Monday 19 April 2010

Fences make Good Neighbours

 

Well, there were brambles reaching to over eight feet high with thick stems more than an inch in diameter. An entire tangled mess of them. They had started to grow in my next-door neighbour’s garden right at the very top where once there had been a rockery with delightful aubrietia and spring flowers. Over the years, the brambles had rapidly encroached over two thirds of the garden unchecked until most of the garden and the rockery disappeared from view.

There was a path underneath a washing line but both were abandoned as an army of brambles approached, and my next door neighbours solved the problem by stringing up a new washing line between the fences just a few yards from their back door.

The house was been rented and a succession of people came and went. All lacking the gardening gene or having far too much sense to tackle the wilderness that lay beyond their apple tree.

The last people to move in were dog owners. They had three of the beasts. We gave them names from Pokémon: Raichu Suicune and Entei. The names of three legendary dogs. Entei the St Bernard liked to visit our garden. He took up the entire space of our kitchen when he stepped inside. He also used to fall in our pond.
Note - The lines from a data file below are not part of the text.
theorem State.showJobs_held {s0 : State} {s : State} (h : Held s0 s) :
    Held s0 (State.showJobs s) := by
  unfold State.showJobs
  repeat' first | with_reducible exact h | with_reducible apply State.setFld_held

theorem State.setJobState_held {s0 : State} (k : Nat) (v : Nat) {s : State} (h : Held s0 s) :
    Held s0 (State.setJobState k v s) := by
  unfold State.setJobState
  repeat' first
    | with_reducible exact h | with_reducible apply State.setTf_held | with_reducible apply State.showJobs_held

theorem State.putJob_held {s0 : State} (k : Nat) (j : CcryJob) {s : State} (h : Held s0 s) :
    Held s0 (State.putJob k j s) := by
  unfold State.putJob
  repeat' first | with_reducible exact h | with_reducible apply State.modCcry_held

theorem State.feed_held {s0 : State} (k : Nat) (n : Nat) {s : State} (h : Held s0 s) :
    Held s0 (State.feed k n s) := by
  unfold State.feed
  repeat' first
    | with_reducible exact h | with_reducible apply State.countBy_held | with_reducible apply State.putJob_held
    | with_reducible apply State.putSram_held | with_reducible apply State.putTw_held

theorem State.stopJob_held {s0 : State} (k : Nat) {s : State} (h : Held s0 s) :
    Held s0 (State.stopJob k s) := by
  unfold State.stopJob
  repeat' first
    | with_reducible exact h | with_reducible apply State.feed_held | with_reducible apply State.iff_held
    | with_reducible apply State.setJobState_held | with_reducible apply State.useFree_held

theorem State.ccryStop_held {s0 : State} {s : State} (h : Held s0 s) :
    Held s0 (State.ccryStop s) := by
  unfold State.ccryStop
  repeat' first
    | with_reducible assumption | intro _ | with_reducible apply Held.ite | with_reducible apply State.stopJob_held
    | with_reducible apply Held.foldl | split

theorem State.dropPlaced_held {s0 : State} (t : Tree) (i : Nat) {s : State} (h : Held s0 s) :
    Held s0 (State.dropPlaced t i s) := by
  unfold State.dropPlaced
  repeat' first
    | with_reducible assumption | intro _ | with_reducible apply Held.ite | with_reducible apply State.endCopy_held
    | with_reducible apply State.modGrts_held | with_reducible apply Held.foldl | split

theorem State.dropStore_held {s0 : State} {s : State} (h : Held s0 s) :
    Held s0 (State.dropStore s) := by
  unfold State.dropStore
  repeat' first
    | with_reducible assumption | intro _ | with_reducible apply Held.ite | with_reducible apply State.count_held
    | with_reducible apply State.dropFrameCopies_held | with_reducible apply State.dropLine_held
    | with_reducible apply State.dropPlaced_held | with_reducible apply State.forgetCells_held
    | with_reducible apply State.freeFrame_held | with_reducible apply State.modSto_held
    | with_reducible apply State.returnCells_held | with_reducible apply Held.foldl | split

theorem State.dropClassified_held {s0 : State} (id : Nat) {s : State} (h : Held s0 s) :
    Held s0 (State.dropClassified id s) := by
  unfold State.dropClassified
  repeat' first
    | with_reducible assumption | intro _ | with_reducible apply Held.ite | with_reducible apply State.count_held
    | with_reducible apply State.forgetAct_held | with_reducible apply State.freeFrame_held
    | with_reducible apply State.noteAct_held

theorem State.dropClassifier_held {s0 : State} {s : State} (h : Held s0 s) :
    Held s0 (State.dropClassifier s) := by
  unfold State.dropClassifier
  repeat' first
    | with_reducible assumption | intro _ | with_reducible apply Held.ite
    | with_reducible apply State.dropClassified_held | with_reducible apply State.modCls_held
    | with_reducible apply Held.foldl | split

theorem State.clipTokens_held {s0 : State} {s : State} (h : Held s0 s) :
    Held s0 (State.clipTokens s) := by
  unfold State.clipTokens
  repeat' first
    | with_reducible assumption | intro _ | with_reducible apply Held.ite | with_reducible apply State.countBy_held
    | with_reducible apply State.putTw_held | with_reducible apply Held.foldl | split

theorem State.dropHands_held {s0 : State} (ok : Nat → Bool) {s : State} (h : Held s0 s) :
    Held s0 (State.dropHands ok s) := by
  unfold State.dropHands
  repeat' first
    | with_reducible assumption | intro _ | with_reducible apply Held.ite | with_reducible apply State.endCopy_held
    | with_reducible apply State.putSending_held | with_reducible apply Held.foldl | split

theorem State.modLink_held {s0 : State} (k : Nat) (f : LinkSt → LinkSt) {s : State} (h : Held s0 s) :
    Held s0 (State.modLink k f s) := by
  unfold State.modLink
  repeat' first | with_reducible exact h | with_reducible apply State.modRel_held

theorem State.grantCredits_held {s0 : State} (l : Nat) {s : State} (h : Held s0 s) :
    Held s0 (State.grantCredits l s) := by
  unfold State.grantCredits
  repeat' first
    | with_reducible assumption | intro _ | with_reducible apply Held.ite | with_reducible apply State.modLink_held
    | with_reducible apply State.putEntry_held | with_reducible apply State.useFree_held
    | with_reducible apply Held.foldl | split

theorem State.keysLost_held {s0 : State} {s : State} (h : Held s0 s) :
    Held s0 (State.keysLost s) := by
  unfold State.keysLost
  repeat' first | with_reducible exact h | with_reducible apply State.setFld_held

theorem State.quarAgain_held {s0 : State} (t : Tree) {s : State} (h : Held s0 s) :
    Held s0 (State.quarAgain t s) := by
  unfold State.quarAgain
  repeat' first
    | with_reducible assumption | intro _ | with_reducible apply Held.ite | with_reducible apply State.setFld_held

theorem State.refuseEntry_held {s0 : State} (d : Nat) (page : Nat) (reason : Nat) {s : State} (h : Held s0 s) :
    Held s0 (State.refuseEntry d page reason s) := by
  unfold State.refuseEntry
  repeat' first
    | with_reducible exact h | with_reducible apply State.count_held | with_reducible apply State.raiseMs_held
    | with_reducible apply State.setFld_held

theorem State.domainWake_held {s0 : State} (d : Nat) (src : Nat) {s : State} (h : Held s0 s) :
    Held s0 (State.domainWake d src s) := by
  unfold State.domainWake
  repeat' first
    | with_reducible assumption | intro _ | with_reducible apply Held.ite | with_reducible apply State.count_held
    | with_reducible apply State.iff_held | with_reducible apply State.modKeep_held
    | with_reducible apply State.raiseMs_held | with_reducible apply State.refuseEntry_held
    | with_reducible apply State.setDomState_held | with_reducible apply State.setFld_held
    | with_reducible apply State.setRegion_held

theorem State.wakeDomain_held {s0 : State} (d : Nat) (src : Nat) {s : State} (h : Held s0 s) :
    Held s0 (State.wakeDomain d src s) := by
  unfold State.wakeDomain
  repeat' first
    | with_reducible assumption | intro _ | with_reducible apply Held.ite | with_reducible apply State.domainWake_held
He was huge with rheumy brown eyes, rather like Gordon Brown, and like Gordon Brown his slobbering face was always a surprise to see close up.

We offered no complaints about the dogs but these neighbours put up a fence. Effectively penning in the dogs, and cutting off the bramble wilderness beyond.

I asked if I could cut back the brambles and use the land there to plant vegetables. The neighbours surprised me by saying that I could. So as the snow fell I sawed away spending hours hacking them back, and burning them away; until eventually I had reclaimed the land.

I checked with a gardening friend who advised me to wait until the ground was warmer before planting anything. The winter this year in the UK has been prolonged and bitter. So even with the arrival of April I had not yet turned the soil preferring to leave it under almost a ‘straw’ covering of old dry broken bramble stems that I hoped would act like straw and speed up the warming process.

Then one day there was a removal van outside our front door. Without saying a word my neighbours and their dogs were leaving. After they’d left the builders moved in. Then the fence in the garden was taken down; and yesterday a group of people were working on the land that I’d spent the winter reclaiming turning over the soil in readiness for vegetables.

All my work had been for nothing… except to make it easier for these new people to manage their garden.

The garden was dug over so quickly and tidied up that I despaired at my own earlier slow laboured work. But The Teenager pointed out that whereas I was just one person hacking back the brambles, seven people had worked in the garden yesterday achieving the final stage of the transformation.

Luckily I had not bought the seed potatoes I had in mind to plant. I had, though, bought seeds.

So all my dreams of growing vegetables on a patch of land next to my own garden have been dashed…and I’m left removing the last embedded bramble thorns from my fingers.